Data section »
/-- The fault of a stream whose SRC0 is an invalid latch: it has no format to compare SRC1's tag with, so TAG is raised only where
SRC1 meets it in every format, and APXFLOW comes next, before LATCH (R48, R57, R121; DEDUCED, notes/assumptions/15.md). -/
def Env.streamLatch (e : Env) (takes : Fmt → Bool) (f : LForm) : Effect :=
  e.early (if e.w.streamTag1 takes f then .tag
    else if (!f.a && e.w.isApx e.g.desc.apxFrom f.src1) || (f.a && preciseDst e.g.desc.apxFrom f.dst) then .apxflow else .latch)

/-- An element of a stream as its bits; absent past its end. -/
def Warp.streamEl (w : Warp) (s : Fmt) (f : LForm) (l : Fin 64) (i : Nat) : Option Nat :=
  let n := (elemOf s).2
  match (streamOs s f)[i / n]? with
  | some o => some (el s (w.src o f.imm l) (i % n))
  | none => none

/-- Whether a format is floating (R13). -/
def isFloating : Fmt → Bool
  | .f32 | .f16x2 | .bf16x2 | .e4m3x4 | .e5m2x4 | .f64 => true
  | _ => false

/-- An element's exact value in its format. -/
def valueOf (s : Fmt) (x : Nat) : FVal := if isFloating s then (ffmtOf s).decode x else FVal.ofInt (elInt s x)

/-- A value delivered into a format: `round`, or `to_int` with its bits (R77, R121). -/
def intoFmt (d : Fmt) (x : FVal) (rm : Rm) (ovft : BitVec 16) : FRes :=
  if isFloating d then (ffmtOf d).round x rm ovft
  else
    let (y, fl) := toInt (minOf d) (maxOf d) x rm
    (wrapTo (elemOf d).1 y, fl)

/-- The source formats of CVT: all but B32, and only F32, F16X2 and BF16X2 under A = 1 (R121, R122). -/
def cvtTakes (a : Bool) (s : Fmt) : Bool := if a then s.isApx else s != .b32

def cvtBody (f : LForm) (e : Env) : Effect :=
  match e.w.streamFmt f.src0 with
  | none => e.streamLatch (cvtTakes f.a) f
  | some s =>
    if e.w.streamTag (cvtTakes f.a) f then e.early .tag
    else
    let k := (f.imm.getD 0).toNat
    let rm := if f.sub.toNat = 4 then Rm.of e.w.round.toNat else Rm.of f.sub.toNat
    e.run { RegIns.of f (streamOs s f) (mkLanes fun l => gather f.fmt fun j =>
        match e.w.streamEl s f l (k + j) with
        | some x => e.deliver (ffmtOf f.fmt) f.a l j (intoFmt f.fmt (valueOf s x) rm e.ovft)
        | none => (0, 0)) with
      draws := draws f.a }
def execCvt (f : LForm) (s : State) : Host.Outcome State Fault Refusal := issue (.l .cvt f) s (cvtBody f) noLeek

/-! ### Block quantisation (R84, R123) -/

/-- floor(log2 m 2^e) of nonzero finite values, the greatest of a list; none where there is none. -/
def topExp (xs : List FVal) : Option Int :=
  xs.foldl (fun a x => match x with
    | .fin _ m e => if m = 0 then a else
      let t := (Nat.log2 m : Int) + e
      some (match a with
        | some b => max b t
        | none => t)
    | _ => a) none

/-- The scale exponent of a block (R84). -/
def blockScale (f : FFmt) (xs : List FVal) : Int :=
  match topExp xs with
  | none => -127
  | some t => min (max (t - f.emax) (-127)) 127

/-- A value times 2^k. -/
def FVal.scale (x : FVal) (k : Int) : FVal :=
  match x with
  | .fin n m e => .fin n m (e + k)
  | y => y

/-- An element under a block scale: overflow saturates with INX (R84). A zero keeps its sign, as R75 has it: a -0 of a block whose
elements are all zero becomes 0x80, though R130 says of that block that its zeros become 0x00 (DEDUCED,
notes/assumptions/17.md). -/
def FFmt.scaled (f : FFmt) (x : FVal) (k : Int) (rm : Rm) (ovft : BitVec 16) : FRes :=
  let r := f.round (x.scale (-k)) rm ovft
  match x with
  | .fin neg _ _ => if r.2 &&& flagOVF != 0 then (f.sign neg + f.maxCode, flagINX) else r
  | _ => r

/-- 2^k as an F32 code for k from -127 to 127. -/
def f32Pow (k : Int) : W32 := if k = -127 then 0x00400000 else BitVec.ofNat 32 ((k + 127).toNat * 2 ^ 23)

/-- The formats that QUANT reads (R123). -/
def quantTakes (s : Fmt) : Bool := s.isApx

/-- A lane's four elements, missing ones as +0. -/
def Warp.quantEls (w : Warp) (s : Fmt) (f : LForm) (l : Fin 64) : List FVal :=
  (List.range 4).map fun i => match w.streamEl s f l i with
    | some x => (ffmtOf s).decode x
    | none => .fin false 0 0

def quantBody (f : LForm) (e : Env) : Effect :=
  match e.w.streamFmt f.src0 with
  | none => e.streamLatch quantTakes f
  | some s =>
    if e.w.streamTag quantTakes f then e.early .tag
    else
    let os := streamOs s f
    match e.w.operandFault e.g.desc.apxFrom f.a os [] [f.dst] with
    | some c => e.early c
    | none =>
      let size := (f.imm.getD 1).toNat
      let (kill, source) := e.w.operandKills os e.eff
      let part := e.eff &&& ~~~kill
      let els := mkLanes fun l => if part.getLsbD l then e.w.quantEls s f l else []
      let scales := (List.range (64 / size)).map fun b =>
        blockScale (ffmtOf f.fmt) ((List.range size).flatMap fun i => ((els.toList)[b * size + i]?).getD [])
      let scaleOf (l : Fin 64) : Int := (scales[l.val / size]?).getD 0
      let vals : Lanes (W64 × Byte) := mkLanes fun l =>
        gather f.fmt fun j => match (els[l])[j]? with
          | some x => (ffmtOf f.fmt).scaled x (scaleOf l) (Rm.of f.sub.toNat) e.ovft
          | none => (0, 0)
      match f.dst with
      | .v n =>
        let wr (t : Fmt) (v : Fin 64 → W64) : VecWrite :=
          { eff := e.eff, sel := e.sel, kill := kill, vals := v, wide := false, tag := t, a := false, nw := f.nw }
        match (e.w.writeVec (n.val + 1) (wr .f32 fun l => zx64 (f32Pow (scaleOf l)))).bind fun w =>
            w.commitVec n.val (wr f.fmt fun l => (vals[l]).1) with
        | none => .wait e.s .speculation
        | some w =>
          let w := w.setFlags (orFlags part vals)
          .done ((e.put w).killLanes e.c e.g e.w kill source 0)
      | _ => e.early .illegal
def execQuant (f : LForm) (s : State) : Host.Outcome State Fault Refusal := issue (.l .quant f) s (quantBody f) noLeek

/-! ### Scaling and rounding to integral (R124, R125) -/

/-- `round(a * 2^n)`; a zero or infinity passes. Beyond the exponents that decide the result, n is capped. -/
def FFmt.scalebC (f : FFmt) (a : Nat) (n : Int) (rm : Rm) (ovft : BitVec 16) : FRes :=
  match f.decode a with
  | .inf _ => (a, 0)
  | .fin neg 0 _ => (f.sign neg, 0)
  | x => f.round (x.scale (min (max n (-5000)) 5000)) rm ovft

def scalebBody (f : LForm) (e : Env) : Effect :=
  let os := [Opnd.of f.src0 f.fmt, Opnd.of f.src1 .s32]
  let x := srcAt e.w f.imm os
  e.run (RegIns.of f os (mkLanes fun l =>
    let a := x 0 l
    let n := signed 32 ((x 1 l).toNat % 2 ^ 32)
    gather f.fmt fun j => (ffmtOf f.fmt).scalebC (el f.fmt a j) n (rmOf f) e.ovft))
def execScaleb (f : LForm) (s : State) : Host.Outcome State Fault Refusal := issue (.l .scaleb f) s (scalebBody f) noLeek

/-- FRND on codes. -/
def FFmt.frndC (f : FFmt) (a : Nat) (rm : Rm) (ovft : BitVec 16) : FRes :=
  match f.decode a with
  | .nan => (f.canon, 0)
  | .inf _ => (a, 0)
  | .fin neg m e =>
    let (q, inexact) := rndScaled neg m e 0 rm
    ((f.round (.fin neg q 0) .rne ovft).1, if inexact then flagINX else 0)

def frndBody := floatBody tagged fun f t a _ _ => (ffmtOf f.fmt).frndC a (rmOf f) t
def execFrnd (f : LForm) (s : State) : Host.Outcome State Fault Refusal := issue (.l .frnd f) s (frndBody f) noLeek

/-! ### Tags and endorsement (R126 to R128) -/

/-- ENDORSE: the one copy of an approximate value into a precise register. -/
def endorseBody (f : LForm) (e : Env) : Effect :=
  let o := Opnd.of f.src0 f.fmt
  if e.w.tagBad o then e.early .tag
  else if e.w.isApx e.g.desc.apxFrom f.dst then e.early .apxflow
  else if e.w.latchBad f.src0 then e.early .latch
  else
    let (kill, source) := e.w.operandKills [o] e.eff
    match f.dst with
    | .v n =>
      match e.w.commitVec n.val
        { eff := e.eff, sel := e.sel, kill := kill, vals := e.w.src o f.imm, wide := false, tag := f.fmt, a := f.a, nw := f.nw } with
      | none => .wait e.s .speculation
      | some w => .done ((e.put w).killLanes e.c e.g e.w kill source 0)
    | _ => e.early .illegal
def execEndorse (f : LForm) (s : State) : Host.Outcome State Fault Refusal := issue (.l .endorse f) s (endorseBody f) noLeek

/-- Whether a v or s register is odd. -/
def oddReg : Reg → Bool
  | .v n => n.val % 2 == 1
  | .s n => n.val % 2 == 1
  | _ => false

/-- The scalar that supplies TAGSET's tag (R18, R127). -/
def tagOs (f : LForm) : List Opnd := if f.src1 == .imm then [] else [Opnd.any f.src1 .b32]

/-- TAGSET. The tag's own checks are encoding checks for an immediate; for a scalar they are value checks, made only
where a lane executes (R127, R177). An immediate SRC0 copied to a pair is its word zero-extended, whatever the tag: the operand's own
format is 0, and R38 widens by format (DESIGN CHOICE, notes/assumptions/15.md). -/
def tagsetBody (f : LForm) (e : Env) : Effect :=
  let t := (e.w.uni f.src1 f.imm .b32).toNat % 2 ^ 32
  let wide := 12 ≤ t % 16 && !oddReg f.dst
  let o : Opnd := { reg := f.src0, fmt := if wide then .n64 else .b32, wide := wide, tag := none }
  let scalar := f.src1 != .imm
  let bad := 15 < t || (12 ≤ t % 16 && (oddReg f.dst || oddReg f.src0)) || e.w.tagBad o
  -- the latch width is a value check with a scalar tag; the other operand checks keep their rank
  if !scalar && e.w.tagBad o then e.early .tag
  else
    let os := (if scalar && e.w.tagBad o then { o with wide := !wide } else o) :: tagOs f
    e.run { dst := f.dst, nw := f.nw, a := f.a, os := os, wide := wide, tag := Fmt.ofCode (BitVec.ofNat 4 t)
            faults := if scalar && bad && e.sound (tagOs f) != 0 then some (.tag, e.eff) else none
            vals := mkLanes fun l => (e.w.src o f.imm l, 0) }
def execTagset (f : LForm) (s : State) : Host.Outcome State Fault Refusal := issue (.l .tagset f) s (tagsetBody f) noLeek

/-- The source of TAGGET, as the checks of its latch's width see it (R48, R60): any tag, 32 bits. -/
def taggetOpnd (f : LForm) : Opnd := { reg := f.src0, fmt := .n32, wide := false, tag := none }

Work instructions »
Working from the material above, tally how many lines hold the string "commitVec". The number is all that is needed.

Completed task »
2